### RECORDS SHOWN

theorem Keeps.with_epB {l : List Part} {s t : State} {x1 : Endpoint}
    (h1 : l.contains .epB = true)
    (h : Keeps l s t) : Keeps l s { t with epB := x1 } := by
  refine Keeps.trans h (fun p hp => ?_)
  cases p
  case epB => exact absurd h1 (by simpa using hp)
  all_goals simp [Part.same]

theorem Keeps.with_rings {l : List Part} {s t : State} {x1 : Table Ring}
    (h1 : l.contains .rings = true)
    (h : Keeps l s t) : Keeps l s { t with rings := x1 } := by
  refine Keeps.trans h (fun p hp => ?_)
  cases p
  case rings => exact absurd h1 (by simpa using hp)
  all_goals simp [Part.same]

theorem Keeps.with_bell {l : List Part} {s t : State} {x1 : BellUnit}
    (h1 : l.contains .bell = true)
    (h : Keeps l s t) : Keeps l s { t with bell := x1 } := by
  refine Keeps.trans h (fun p hp => ?_)
  cases p
  case bell => exact absurd h1 (by simpa using hp)
  all_goals simp [Part.same]

theorem Keeps.with_dray {l : List Part} {s t : State} {x1 : DrayUnit}
    (h1 : l.contains .routes = true ∨ x1.routeState = t.dray.routeState ∧ x1.fenced = t.dray.fenced)
    (h2 : l.contains .cells = true ∨ x1.cellUse = t.dray.cellUse ∧ x1.hostCells = t.dray.hostCells ∧ x1.retiredCells = t.dray.retiredCells)
    (h3 : l.contains .storeroom = true ∨ x1.storeroom = t.dray.storeroom)
    (h : Keeps l s t) : Keeps l s { t with dray := x1 } := by
  refine Keeps.trans h (fun p hp => ?_)
  cases p
  case routes => exact h1.resolve_left (by simpa using hp)
  case cells => exact h2.resolve_left (by simpa using hp)
  case storeroom => exact h3.resolve_left (by simpa using hp)
  all_goals simp [Part.same]

theorem Keeps.with_cellar {l : List Part} {s t : State} {x1 : CellarUnit}
    (h1 : l.contains .store = true ∨ x1.store = t.cellar.store)
    (h2 : l.contains .cellar = true ∨ { x1 with store := {} } = { t.cellar with store := {} })
    (h : Keeps l s t) : Keeps l s { t with cellar := x1 } := by
  refine Keeps.trans h (fun p hp => ?_)
  cases p
  case store => exact h1.resolve_left (by simpa using hp)
  case cellar => exact h2.resolve_left (by simpa using hp)
  all_goals simp [Part.same]

theorem Keeps.with_stew {l : List Part} {s t : State} {x1 : StewUnit}
    (h1 : l.contains .srcs = true ∨ x1.srcs = t.stew.srcs)
    (h2 : l.contains .stew = true ∨ { x1 with srcs := [] } = { t.stew with srcs := [] })
    (h : Keeps l s t) : Keeps l s { t with stew := x1 } := by
  refine Keeps.trans h (fun p hp => ?_)
  cases p
  case srcs => exact h1.resolve_left (by simpa using hp)
  case stew => exact h2.resolve_left (by simpa using hp)
  all_goals simp [Part.same]

theorem Keeps.with_tink {l : List Part} {s t : State} {x1 : TinkUnit}
    (h1 : l.contains .tink = true)
    (h : Keeps l s t) : Keeps l s { t with tink := x1 } := by
  refine Keeps.trans h (fun p hp => ?_)
  cases p
  case tink => exact absurd h1 (by simpa using hp)
  all_goals simp [Part.same]

theorem Keeps.with_sys {l : List Part} {s t : State} {x1 : SysUnit}
    (h1 : l.contains .power = true ∨ x1.pwr = t.sys.pwr ∧ x1.moving = t.sys.moving ∧ x1.targetHeld = t.sys.targetHeld ∧ x1.powered = t.sys.powered ∧ x1.locks = t.sys.locks ∧ x1.osc25 = t.sys.osc25)
    (h2 : l.contains .fuses = true ∨ x1.fuseState = t.sys.fuseState ∧ x1.fuseHash = t.sys.fuseHash ∧ x1.fuseBroken = t.sys.fuseBroken ∧ x1.secretNo = t.sys.secretNo ∧ x1.secretGone = t.sys.secretGone)
    (h3 : l.contains .lifecycle = true ∨ x1.lifecycle = t.sys.lifecycle ∧ x1.lcBusy = t.sys.lcBusy ∧ x1.lcPending = t.sys.lcPending ∧ x1.lcResult = t.sys.lcResult)
    (h4 : l.contains .debug = true ∨ x1.ir = t.sys.ir ∧ x1.boundary = t.sys.boundary ∧ x1.level = t.sys.level ∧ x1.auth = t.sys.auth ∧ x1.keysel = t.sys.keysel ∧ x1.fails = t.sys.fails ∧ x1.lockout = t.sys.lockout ∧ x1.challenge = t.sys.challenge ∧ x1.response = t.sys.response ∧ x1.nonceNo = t.sys.nonceNo ∧ x1.halted = t.sys.halted)
    (h5 : l.contains .firmware = true ∨ x1.bootCause = t.sys.bootCause ∧ x1.bootFails = t.sys.bootFails ∧ x1.bootSel = t.sys.bootSel ∧ x1.phase = t.sys.phase ∧ x1.trial = t.sys.trial ∧ x1.lkgBoot = t.sys.lkgBoot ∧ x1.safe = t.sys.safe ∧ x1.pair = t.sys.pair ∧ x1.standby = t.sys.standby ∧ x1.fwStart = t.sys.fwStart ∧ x1.record = t.sys.record ∧ x1.bufIdx = t.sys.bufIdx ∧ x1.fwPeek = t.sys.fwPeek ∧ x1.slotsValid = t.sys.slotsValid ∧ x1.runMgmt = t.sys.runMgmt ∧ x1.runMicro = t.sys.runMicro ∧ x1.fwResult = t.sys.fwResult ∧ x1.confirmPend = t.sys.confirmPend ∧ x1.confirmAt = t.sys.confirmAt ∧ x1.confirmRoll = t.sys.confirmRoll ∧ x1.oldMgmt = t.sys.oldMgmt ∧ x1.oldMicro = t.sys.oldMicro ∧ x1.roll = t.sys.roll ∧ x1.rollNew = t.sys.rollNew ∧ x1.rollSlot = t.sys.rollSlot ∧ x1.rollFails = t.sys.rollFails ∧ x1.rollBack = t.sys.rollBack ∧ x1.busyOp = t.sys.busyOp ∧ x1.actSlot = t.sys.actSlot ∧ x1.switchReq = t.sys.switchReq ∧ x1.bootCur = t.sys.bootCur ∧ x1.recordSeq = t.sys.recordSeq ∧ x1.recordAt = t.sys.recordAt ∧ x1.config = t.sys.config)
    (h6 : l.contains .flash = true ∨ x1.flash = t.sys.flash ∧ x1.flashLost = t.sys.flashLost)
    (h7 : l.contains .pageBuf = true ∨ x1.pageBuf = t.sys.pageBuf)
    (h8 : l.contains .temp = true ∨ x1.tj = t.sys.tj ∧ x1.tjMax = t.sys.tjMax)
    (h : Keeps l s t) : Keeps l s { t with sys := x1 } := by
  refine Keeps.trans h (fun p hp => ?_)
  cases p
  case power => exact h1.resolve_left (by simpa using hp)
  case fuses => exact h2.resolve_left (by simpa using hp)
  case lifecycle => exact h3.resolve_left (by simpa using hp)
  case debug => exact h4.resolve_left (by simpa using hp)
  case firmware => exact h5.resolve_left (by simpa using hp)
  case flash => exact h6.resolve_left (by simpa using hp)
  case pageBuf => exact h7.resolve_left (by simpa using hp)
  case temp => exact h8.resolve_left (by simpa using hp)
  all_goals simp [Part.same]

theorem Keeps.with_free {l : List Part} {s t : State} {x1 : Nat}
    (h1 : l.contains .free = true)
    (h : Keeps l s t) : Keeps l s { t with free := x1 } := by
  refine Keeps.trans h (fun p hp => ?_)
  cases p
  case free => exact absurd h1 (by simpa using hp)
  all_goals simp [Part.same]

### TASK DESCRIPTION
Start at the first line of the material. Reproduce every line exactly, ending with the line that holds "(h3 : l.contains .storeroom".

### TASK ANSWER
theorem Keeps.with_epB {l : List Part} {s t : State} {x1 : Endpoint}
    (h1 : l.contains .epB = true)
    (h : Keeps l s t) : Keeps l s { t with epB := x1 } := by
  refine Keeps.trans h (fun p hp => ?_)
  cases p
  case epB => exact absurd h1 (by simpa using hp)
  all_goals simp [Part.same]

theorem Keeps.with_rings {l : List Part} {s t : State} {x1 : Table Ring}
    (h1 : l.contains .rings = true)
    (h : Keeps l s t) : Keeps l s { t with rings := x1 } := by
  refine Keeps.trans h (fun p hp => ?_)
  cases p
  case rings => exact absurd h1 (by simpa using hp)
  all_goals simp [Part.same]

theorem Keeps.with_bell {l : List Part} {s t : State} {x1 : BellUnit}
    (h1 : l.contains .bell = true)
    (h : Keeps l s t) : Keeps l s { t with bell := x1 } := by
  refine Keeps.trans h (fun p hp => ?_)
  cases p
  case bell => exact absurd h1 (by simpa using hp)
  all_goals simp [Part.same]

theorem Keeps.with_dray {l : List Part} {s t : State} {x1 : DrayUnit}
    (h1 : l.contains .routes = true ∨ x1.routeState = t.dray.routeState ∧ x1.fenced = t.dray.fenced)
    (h2 : l.contains .cells = true ∨ x1.cellUse = t.dray.cellUse ∧ x1.hostCells = t.dray.hostCells ∧ x1.retiredCells = t.dray.retiredCells)
    (h3 : l.contains .storeroom = true ∨ x1.storeroom = t.dray.storeroom)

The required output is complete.